Our very popular instructor Paul loves running our MIM, Microsoft Entra ID, Microsoft Entra Connect, and PAM training courses privately for IT teams. Why?
How long have you been a trainer? How many students have you taught?
Following 15 years as a consultant, I became an Identity Management trainer/consultant at Oxford Computer Training in 2010. Since then, I’ve taught our Microsoft Identity Manager (MIM), Microsoft Entra ID (formerly Azure AD), Microsoft Entra Connect (formerly Azure AD Connect) & PAM training courses to hundreds of IT professionals across the world, both in person and remotely via Teams.
Public courses or private courses – which are your favourite?
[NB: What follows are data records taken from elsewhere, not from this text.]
-- ==== Sys2Proof/Machine/Thermal.lean ====
section
/-! DEFINITION. Die temperatures, safe mode, and the events of the fault collector (12_temperature_and_faults.md). -/

namespace Sys2Proof.Machine

/-- Twice the median of a die's valid readings: the sum of the two middle ones (R279). -/
def twiceMedian (l : List Int) : Int :=
  let o := l.foldr insertInt []
  o.getD (o.length / 2) 0 + o.getD ((o.length - 1) / 2) 0

/-- One reading against a threshold: two consecutive ones cross it (R281). -/
def Thresh.step (reached left : Bool) (t : Thresh) : Thresh :=
  let run := if (if t.above then left else reached) then t.run + 1 else 0
  if 2 ≤ run then ⟨!t.above, 0⟩ else ⟨t.above, run⟩

/-- A threshold of the parameter id against a die temperature [0.01 degC]; none stands at the shutdown threshold (R279, R281). -/
def judgeThresh (s : State) (id : Nat) (temp : Option Int) (t : Thresh) : Thresh :=
  match temp with
  | none => ⟨true, 0⟩
  | some c => t.step (decide (100 * s.par id ≤ c)) (decide (c ≤ 100 * (s.par id - s.par 0x0103)))

/-- The temperature of the control die: none with fewer than 4 valid sensors (R279). -/
def ctrlTemp (s : State) : Option Int := if (ctrlValid s).length < 4 then none else highest (ctrlValid s)

/-- The temperature of the power die: none with fewer than 3 valid sensors (R279). -/
def powTemp (s : State) : Option Int := if (powerValid s).length < 3 then none else highest (powerValid s)

/-- Excludes a sensor and raises TSENSOR: fatal when the power die keeps fewer than 3, and the guard acts first, as at the shutdown threshold
(R279, R290, Table 12-5). -/
def excludeSensor (power : Bool) (j : Nat) (s : State) : State :=
  let s := if power then { s with flt := { s.flt with powerOut := s.flt.powerOut.set j true } }
           else { s with flt := { s.flt with ctrlOut := s.flt.ctrlOut.set j true } }
  if power && decide ((powerValid s).length < 3) then raise 26 .fatal 1 0 (guardAll .dieTemperature s) else raise 26 .contained (bit power 0) 0 s

/-- Whether sensor j of a die is excluded. -/
def sensorOut (power : Bool) (j : Nat) (s : State) : Bool := if power then s.flt.powerOut.getD j true else s.flt.ctrlOut.getD j true

/-- Takes the reading of a valid sensor: its value, its run of readings far from the median, and its exclusion (R279). -/
def putReading (power : Bool) (j : Nat) (centi : Int) (inRange : Bool) (s : State) : State :=
  let s := if power then { s with flt := { s.flt with power := s.flt.power.set j centi } }
           else { s with flt := { s.flt with ctrl := s.flt.ctrl.set j centi } }
  let far := decide (3000 < (2 * centi - twiceMedian (if power then powerValid s else ctrlValid s)).natAbs)
  let run := if far then (if power then s.flt.powerRun else s.flt.ctrlRun).getD j 0 + 1 else 0
  let s := if power then { s with flt := { s.flt with powerRun := s.flt.powerRun.set j run } }
           else { s with flt := { s.flt with ctrlRun := s.flt.ctrlRun.set j run } }
  if !inRange || decide (3 ≤ run) then excludeSensor power j s else s

/-- Raises an event when a threshold has just been crossed upward. -/
def onRise (before after : Thresh) (f : State → State) (s : State) : State := if !before.above && after.above then f s else s

/-- The control die against its thresholds, with the actions of Table 12-2; the time for which the die has been cool (R195, R282). -/
def judgeCtrl (s : State) : State :=
  let c := ctrlTemp s
  let w := judgeThresh s 0x0100 c s.flt.ctrlWarn
  let t := judgeThresh s 0x0101 c s.flt.ctrlThr
  let x := judgeThresh s 0x0102 c s.flt.ctrlShut
  let cool := match c with | none => false | some v => decide (v < 100 * (s.par 0x0101 - s.par 0x0103))
  let s' := { s with flt := { s.flt with ctrlWarn := w, ctrlThr := t, ctrlShut := x },
                     eng := { s.eng with coolSince := holdSince s.clk.now cool s.eng.coolSince } }
  let s' := onRise s.flt.ctrlWarn w (raise 29 .corrected 0 0) s'
  let s' := onRise s.flt.ctrlThr t (raise 28 .contained 0 0) s'
  let s' := onRise s.flt.ctrlShut x (enterSafe 0 false) s'
  { s' with eng := { s'.eng with throttleWant := wantThrottle s' } }

/-- The power die against its thresholds: at shutdown the guard parks every level, and the event is fatal (Table 12-2). -/
def judgePower (s : State) : State :=
  let c := powTemp s
  let w := judgeThresh s 0x0100 c s.flt.powWarn
  let t := judgeThresh s 0x0101 c s.flt.powThr
  let x := judgeThresh s 0x0102 c s.flt.powShut
  let s' := { s with flt := { s.flt with powWarn := w, powThr := t, powShut := x } }
  let s' := onRise s.flt.powWarn w (raise 29 .corrected 1 0) s'
  let s' := onRise s.flt.powThr t (raise 28 .corrected 1 0) s'
  onRise s.flt.powShut x (fun st => raise 27 .fatal 1 0 (guardAll .dieTemperature st)) s'

/-- The gate of a reading in ps: 64 us of the 64 MHz RC in Run, by its period as last measured against the PLL; else two periods of the shore clock
(R278). -/
def gatePs (s : State) : Nat := if s.clk.pstate = .run then 4096 * s.clk.rcPs else 61035156

/-- The calibration of sensor j of a die. -/
def calOf (power : Bool) (j : Nat) (s : State) : SensorCal := (if power then s.flt.powerCal else s.flt.ctrlCal).getD j SensorCal.reset

/-- The oscillator's frequency in kHz from its count over the gate (R278). -/
def countKhz (s : State) (n : Nat) : Nat := n * 1000000000 / gatePs s

/-- The temperature in 0.01 degC of a frequency, on the straight line through the two points of the calibration (R278). -/
def SensorCal.centi (c : SensorCal) (khz : Nat) : Int :=
  c.lowT + ((khz : Int) - c.lowKhz) * (c.highT - c.lowT) / ((c.highKhz : Int) - c.lowKhz)

/-- Takes the count of a die sensor: its temperature by the calibration, and whether it lies in the range that this declares (R278, R279, R281,
R286). -/
def takeDieTemp (power : Bool) (j n : Nat) (s : State) : State :=
  if sensorOut power j s then s
  else
    let was := nvWindow s
    let c := calOf power j s
    let f := countKhz s n
    let s := putReading power j (c.centi f) (decide (c.minKhz ≤ f ∧ f ≤ c.maxKhz)) s
    let s := if power then judgePower s else judgeCtrl s
    if was && !nvWindow s then raise 25 .contained 0 0 s else s

/-- DIE_TEMP_READING with the oscillator's count over the gate (R278, R281): the control die is not read in Still. -/
def execDieTempReading (power : Bool) (sensor : Fin 12) (count : Nat) (s : State) : Out :=
  .next (if s.clk.pstate = .off ∨ (s.clk.pstate = .still ∧ power = false) then s else takeDieTemp power sensor.val count s)

/-- Safe mode ends once the die has been cool for 1 s (R282). -/
def exitSafe (s : State) : State :=
  match s.flt.safe, s.eng.coolSince with
  | true, some t =>
    let s := advanceTo (max (t + sec 1) s.flt.safeAt) s
    let s := { s with flt := { s.flt with safe := false } }
    { s with eng := { s.eng with throttleWant := wantThrottle s } }
  | _, _ => s

/-- SAFE_MODE_EXIT (R282). -/
def execSafeModeExit (s : State) : Out := .next (exitSafe s)

/-- The control die stands at or above its shutdown threshold (R279, R282). -/
def atShutdown (s : State) : Bool :=
  match ctrlTemp s with
  | none => true
  | some c => decide (100 * s.par 0x0102 ≤ c)

/-- 10 s of safe mode have passed (R282). -/
def safeTimeout (s : State) : State :=
  if s.flt.safe && atShutdown s && s.flt.fatalSrc != some 27 then raise 27 .fatal 2 0 (advanceTo (s.flt.safeAt + sec 10) s) else s

/-- SAFE_MODE_TIMEOUT (R282). -/
def execSafeModeTimeout (s : State) : Out := .next (safeTimeout s)

/-! The collector -/

/-- The class a source's events have: fixed for HOT_CELL, MAILBOX, CONFIG and SECURITY (R404), and never fatal for ENGINE (Table 12-5). -/
def sourceGrade (b : Nat) (g : Grade) : Grade :=
  if b = 3 then .none
  else if b = 4 || b = 5 || b = 7 then .contained
  else if g == .none then .corrected
  else g

/-- The bits of FSTAT that events latch (Table 12-3). -/
def eventBit (b : Nat) : Bool := decide (3 ≤ b ∧ b ≤ 29)

/-- The class of an event on an error line of the engine (Table 8-9a). -/
def engineGrade (g : Grade) : EngineLine → Grade
  | .word => if g = .corrected ∨ g = .none then .corrected else .contained
  | .lane _ => .contained
  | .sequencer => .contained

/-- An error line of the engine (Table 8-9a): a double error of the word code initialises the tile, a lane result that is not finite replaces
its member, and a fault of the step sequencer stops the engine. A tile whose uncorrectable errors make the source severe is withdrawn
(R197). -/
def engineFault (g : Grade) (line : EngineLine) (k : Nat) (s : State) : State :=
  let c := engineGrade g line
  let event := fun (ev : Nat) (st : State) => raise 16 c ev (k + 1) st
  match line, tileOf s k with
  | .sequencer, _ => stopEngine (raise 16 c 4 0 s)
  | .word, some t => tileWord (c != .corrected) false t k s
  | .lane m, some t =>
    let q := takeFree (countBy 43 1 s)
    event 7 (modTile t (fun r => { r with members := replaceMembers s q.1 t (fun i _ => i != m.val) r.members }) q.2)
  | .word, none => event (if c = .corrected then 5 else 6) (count (if c = .corrected then 41 else 42) s)
  | .lane _, none => event 7 s

/-- An error line reaches the collector (R287 to R290). -/
def takeFault (b : Nat) (g : Grade) (k : Option Nat) (line : EngineLine) (s : State) : State :=
  if b = 16 then engineFault g line (k.getD 16) s
  else if b = 27 && g == .contained then enterSafe 0xFE false s
  else if eventBit b then raise b (sourceGrade b g) 0xFE ((k.map (· + 1)).getD 0) s
  else s

/-- FAULT_EVENT (R287, R288, R289, R290). -/
def execFaultEvent (source : Fin 32) (grade : Grade) (level : Option Lvl) (line : EngineLine) (s : State) : Out :=
  .next (takeFault source.val grade (level.map (·.val)) line s)

/-- The first instant at which a severe source stops being severe (R289). -/
def severeEndAt (s : State) (b : Nat) : Nat :=
  let r := sourceRec s b
  let n := s.parN (0x0140 + b)
  let w := sec (s.parN (0x0160 + b))
  max (r.severeAt + w) (if r.events.length < n then 0 else r.events.getD (r.events.length - n) 0 + w)

/-- A source stops being severe; the reaction of CURRENT ends with it (R289, Table 12-5). -/
def endSevere (b : Nat) (s : State) : State :=
  if !(sourceRec s b).severe then s
  else
    let s := advanceTo (severeEndAt s b) s
    let s := modSource b (fun r => { r with severe := false, events := windowEvents s b }) s
    if b = 21 then { s with flt := { s.flt with halfHall := false } } else s

/-- SEVERE_END (R289). -/
def execSevereEnd (source : Fin 32) (s : State) : Out := .next (endSevere source.val s)

/-- An injection reaches its end and is disarmed; its error line goes inactive (R291, R292). -/
def endInjection (id : Byte) (s : State) : State :=
  match s.flt.injections.find? (·.id == id) with
  | none => s
  | some i =>
    match i.ends with
    | none => s
    | some t =>
      let s := advanceTo t s
      let left := s.flt.injections.filter (·.id != id)
      let on := left.any fun j => j.kind == 1 && j.target == i.target
      let s := { s with flt := { s.flt with injections := left } }
      if i.kind = 1 then modSource i.target.toNat (fun r => { r with active := on }) s else s

/-- INJECTION_END (R292). -/
def execInjectionEnd (id : Byte) (s : State) : Out := .next (endInjection id s)

end Sys2Proof.Machine
end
I enjoy public courses very much, and teaching students from different organizations is always very interesting. But I need to cover all the course content – module-by-module – on each public course, whereas private courses all have a different flavour.
What do you see as the benefits of private training?
- Organization-specific focus
There is much more freedom to go “off-piste” on private courses, to dig deeper into areas that are specific to the organization, and to spend time on the topics that are most relevant to a team’s environment.
- Opportunity to customize course content
Private courses also enable us to tailor the course content to the needs of an organization. For example, those without the MIM Portal often ask for a custom course that only covers MIM Sync topics. And because the MIM Portal elements are excluded, there is enough time to cover all the MIM Sync topics from both the Foundation and Advanced courses in a single 5-day private class.
Another popular option is to combine our Microsoft Entra Connect deep-dive course with our Microsoft Entra ID course. Taking each course separately takes 7 days but, as there is some overlap between them, I can cover all the material in 5 days.
- Open discussions
Discussions about the organization’s implementations and questions about improvements and future planning can be completely open on a private course. And any thorny issues students have been wrestling with, either individually or as a team, usually emerge early in the teaching week. As a trainer, this makes each private course particularly interesting for me.
- Team-building and collaboration
Typically there’s a lot more discussion between students on private courses and it’s very rewarding to see team members sharing ideas, and learning from each other – as well as from me!
Our MIM Foundation public course covers workflows with examples of how they can be used to run PowerShell scripts, create user objects, or create and populate groups, but on a private course, I am often asked to elaborate and demonstrate how workflows can be built to handle the organization’s specific process requirements.
We can also delve into specific course elements, for example in one MIM Advanced private class, the organization didn’t want to use MIM reporting (which is covered in the course) so we used the time to review how the data could be fed into their system of choice, Splunk.
For one IT team taking a private MIM Expert course, we went beyond the course content to look at group synchronization. The training comprehensively covers syncing groups and members from the MIM Portal to AD – but this particular customer wanted to sync groups from AD to the MIM Portal, to manage membership of existing groups. The fact that it was a private training session meant we could spend time together setting this up in the classroom so that I could demonstrate the process in context rather than just discussing it.
Often, when students share issues or problems, we have a good idea of where the problem might lie, and we can provide pointers on how to troubleshoot it while teaching the relevant topic. This happened on a private Microsoft Entra ID training course (formerly Azure AD) – they had a problem syncing device information to the cloud when they had created the on-cloud device object by using Autopilot. The course covers the Microsoft Entra Connect (Azure AD Connect) sync engine, and how it applies its rules to different object types, so we were able to take the time to investigate the rules for devices and identify what might be missing in their implementation. We were able to access their system, and together we quickly identified and remediated the issue. It’s a great feeling when you see what you’re teaching immediately being put to good use by the students!
Via Teams or in-person – which is better?
I enjoy teaching on-site courses very much – and I’ve been lucky enough to have done so in many parts of the world. But teaching via Teams has many advantages and, since 2020 it’s been the norm for both our public and private courses.
We run courses for many multinational companies whose team members are geographically widely spread. For example, I remember a private course with participants from the US, UK, and India!
The technology is now so good that it’s possible to replicate many of the benefits of in-person training – including informal chat, brainstorming, etc – and teaching via Teams is also more cost-effective. There are no travel and accommodation expenses – either for me or for students. And, if more than five students attend, the cost per student is less than for a public course.